The closest relatives of the deceased were reponsible for laying out the body for the funeral. They annointed it with perfumed oils and dressed it in clean garments, usually white. Then they wound it in cloths and placed it in the coffin, leaving only the face exposed. It was forbidden by law to bury a man in more than three garments to avoid being excessively extravagent. Valuables such as rings and bracelets were also buried with the deceased. An obol might be placed in the corpse's mouth to pay Charon, the ferryman, to cross the River Styx into the Underworld (the poor often used their mouth as a purse). Sometimes a honey cake was placed beside the dead man with which to placate Cerberus the watchdog of Hades.

The body was now layed out on a bier and left in the lobby of the house for a day or two, feet facing the door. The dead man's head, wreathed in flowers rested on a pillow. Around him, the women had parasols and fans to protect him against the sun and flies. Others, standing around the bier, would scatter ashes in their hair, tear their chests with their nails and beat their breasts. All would make noisy ritual shrieks and lamentations. Mourners who visited the home wore either black or grey, with their hair cropped short. Outside the front door there was placed a jar filled with water fetched from a neighbour's house since that in a house of death was regarded as being contaminated. Anyone coming out would sprinkle themselves with this water, and the presence of the jar informed passers-by there was a corpse in the house.

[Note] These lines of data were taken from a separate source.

/-- Addresses of STOP_AT_n and RESUME_AT_n (R228). -/
def stopAtAddr (n : Nat) : Nat := 0x05400 + 8 * n
def resumeAtAddr (n : Nat) : Nat := 0x05600 + 8 * n
def stopAt (u : UnitState) (n : Nat) : Nat := (rd64 u.base (stopAtAddr n)).toNat
def resumeAt (u : UnitState) (n : Nat) : Nat := (rd64 u.base (resumeAtAddr n)).toNat

/-- A change of RSTOP_n reverses the recorded one within one 2-tick synchroniser interval (R208). -/
def reversed (u : UnitState) (n : Nat) : Option RegionChg := match (tapGet u n).chg with
  | some c => if u.base.tick < c.at_ + 2 then some c else none
  | none => none

/-- Neither of two changes within one synchroniser interval is recorded (R208): what the first had replaced is back. -/
def regionBack (n : Nat) (stopped : Bool) (c : RegionChg) (u : UnitState) : UnitState :=
  uB (fun b => wr64 (stopAtAddr n) c.stopAt (wr64 (resumeAtAddr n) c.resumeAt b))
    (tapPut n { tapGet u n with stopped := stopped, chg := none, stopFires := c.fires } u)

/-- A sampled change of RSTOP_n: the stop tick is the sampled tick minus 2, the resume tick the sampled tick (R207). Ticks
that fired from the stop tick on count as stopped (R650). -/
def regionStopOp (n : Nat) (stopped : Bool) (u : UnitState) : UnitState :=
  let t := tapGet u n
  if n < regions u ∧ t.stopped ≠ stopped then
    match reversed u n with
    | some c => regionBack n stopped c u
    | none =>
    let now := nsNow u.base
    let c : RegionChg := { at_ := u.base.tick, stopAt := BitVec.ofNat 64 (stopAt u n), resumeAt := BitVec.ofNat 64 (resumeAt u n), fires := t.stopFires }
    let k := if stopped then (t.firedAt.filter fun x => decide (u.base.tick ≤ x + 2)).length else 0
    let u := tapPut n { t with stopped := stopped, stopFires := k, chg := some c } u
    if stopped then uB (fun b => pgEvt 0x05 2 (wr64 (stopAtAddr n) (BitVec.ofNat 64 (now.toNat - 2)) b)) u
    else uB (fun b => pgEvt 0x05 3 (wr64 (resumeAtAddr n) now b)) u
  else u

/-- A toggle of TRD_REQ at a read port (R209). -/
def tapReadOp (n port : Nat) (u : UnitState) : UnitState :=
  if n < regions u ∧ port < (cfgOf u.base).tapPorts then
    let k := n * 16 + port
    let old := tabGet {} k u.tapPorts
    let ns := tapCount u n
    let v := tapValid u n
    let h := rdB u.base 0x02070 3
    let u := { u with tapPorts := tabSet {} k { ack := !old.ack, ns := ns, valid := v, hold := h } u.tapPorts }
    uB (emit (.tapRead n port ns ((if v then 1 else 0) + (if h then 2 else 0)))) u
  else u

/-! ## Capture (R212 to R220) -/

/-- Resources of the configuration (R211's table). -/
def capChans (u : UnitState) : Nat := if (cfgOf u.base).w64 then 4 else 16
def capPads (u : UnitState) : Nat := if (cfgOf u.base).w64 then 4 else 8
def capCap (u : UnitState) : Nat := if (cfgOf u.base).w64 then 64 else 512
def dripChans (u : UnitState) : Nat := if (cfgOf u.base).w64 then 2 else 8

def capCtlAddr (k : Nat) : Nat := 0x06100 + 0x20 * k
def capChan (u : UnitState) (k : Nat) : CapChan := tabGet {} k u.cap.chans
def capChanPut (k : Nat) (c : CapChan) (u : UnitState) : UnitState :=
  { u with cap := { u.cap with chans := tabSet {} k c u.cap.chans } }

/-- A source of a kind exists (R212). -/
def capSrcExists (u : UnitState) (kind idx : Nat) : Bool :=
  (kind == 0 && decide (idx < capPads u)) || (kind == 1 && decide (idx < regions u)) ||
  (kind == 2 && decide (idx < dripChans u))

/-- A channel is enabled: EN, a source that exists, and an edge selection (R212, R213, R229). -/
def capEnabled (u : UnitState) (k : Nat) : Bool :=
  let c := rd u.base (capCtlAddr k)
  decide (k < capChans u) && bitOf c 31 && capSrcExists u (fld c 24 2) (fld c 0 6) && fld c 29 2 != 3

/-- A channel takes an edge (R212, R213). -/
def capTakes (u : UnitState) (k kind idx : Nat) (fall : Bool) : Bool :=
  let c := rd u.base (capCtlAddr k)
  let e := fld c 29 2
  capEnabled u k && fld c 24 2 == kind && fld c 0 6 == idx && (e == 2 || e == (if fall then 1 else 0))

/-- An edge is outside an enabled window (R215). -/
def capOutside (u : UnitState) (k : Nat) : Bool :=
  let a := capCtlAddr k
  bitOf (rd u.base a) 28 &&
  !(decide ((rd64 u.base (a + 0x08)).toNat ≤ u.base.ns.toNat) && decide (u.base.ns.toNat < (rd64 u.base (a + 0x10)).toNat))

/-- Order of records that enter on one tick: NS, FRAC_HI, channel (R217). -/
def capBefore (x y : CapRec) : Bool :=
  decide (x.ns.toNat * 64 + x.frac.toNat < y.ns.toNat * 64 + y.frac.toNat) ||
  (x.ns == y.ns && x.frac == y.frac && decide (x.chan.toNat < y.chan.toNat))

def capInsert (r : CapRec) : List CapRec → List CapRec
  | [] => [r]
  | x :: t => if capBefore r x then r :: x :: t else x :: capInsert r t

/-- One edge at one channel that takes it (R204, R214, R215, R220). DESIGN CHOICE (assumption 130): INVALID_DROPS counts an
edge once for each channel that takes it, so an edge that no channel takes is not counted; and an edge discarded for invalid
time is counted whether or not it lies in the window. -/
def capEdge1 (k kind idx : Nat) (fall : Bool) (frac : BitVec 6) (u : UnitState) : UnitState :=
  if !u.base.valid || (kind == 1 && !tapValid u idx) then uB (incF 0x06040 16 16) u
  else if capOutside u k then u
  else
    let c := capChan u k
    let t := u.base.ns.toNat * 64 + frac.toNat
    let close := match c.last with
      | some p => decide (t < p + 128)
      | none => false
    if close then capChanPut k { c with lostEdge := true } (uB (inc (capCtlAddr k + 0x18)) u)
    else
      let r : CapRec := { ns := u.base.ns, frac := frac, chan := BitVec.ofNat 4 k, fall := fall,
                          domb := rdB u.base 0x02070 4, hold := rdB u.base 0x02070 3, lost := c.lostEdge,
                          at_ := u.base.tick + 96 }
      let u := capChanPut k { c with last := some t, lostEdge := false } u
      { u with cap := { u.cap with flight := capInsert r u.cap.flight } }

/-- An edge on a capture source. -/
def captureEdgeOp (kind idx : Nat) (fall : Bool) (frac : BitVec 6) (u : UnitState) : UnitState :=
  (List.range (capChans u)).foldl (fun u k => if capTakes u k kind idx fall then capEdge1 k kind idx fall frac u else u) u

/-- The 64 bits of a capture record (R216). -/
def capBits (r : CapRec) (lost : Bool) : BitVec 64 :=
  r.ns.setWidth 48 ++ r.frac ++ r.chan ++ BitVec.ofBool r.fall ++ BitVec.ofBool r.domb ++ BitVec.ofBool r.hold ++
  BitVec.ofBool lost ++ (1 : BitVec 1) ++ (0 : BitVec 1)

/-- Deliver a record as a capture message (R219, R274, R295). -/
def capMessage (bits : BitVec 64) (u : UnitState) : UnitState :=
  if reserveRoom u 1 then
    let m := rd u.base 0x06044
    pushReserve 0x24 (fld m 16 10) (fld m 8 8) stOk bits.toNat u
  else uB (inc 0x06054) u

The funeral procession normally took place on the day after the laying-out. In Athens funerals took place at night in case the corpse defiled the rays of the sun. Before setting forth from the house libations were poured to the gods and then the procession formed up. The body was carried on its bier either on the shoulders of relatives or slaves or on a wagon. At the head of the procession walked a woman with a jar for libations, then came: male mourners, women (restricted to near relatives of the deceased) and lastly flute players. In the case of a murdered person a spear was carried before the body in token of the blood vengeance to be wrought upon the murderer.

When the cortège reached the cemetry outside the town walls, the body was either buried or burned on a funeral pyre. After the cremation the ashes and bones were gathered in a cloth and placed in an urn, libations were then poured to the dead. A last farewell was takem then the procession returned to the house where a lengthy purification took place: relatives had to wash before the funeral banquet and the next day the house was cleansed with sea water. Further feasts and sacrifices took place on the 3rd, 9th and 30th days after the funeral and on every anniversary.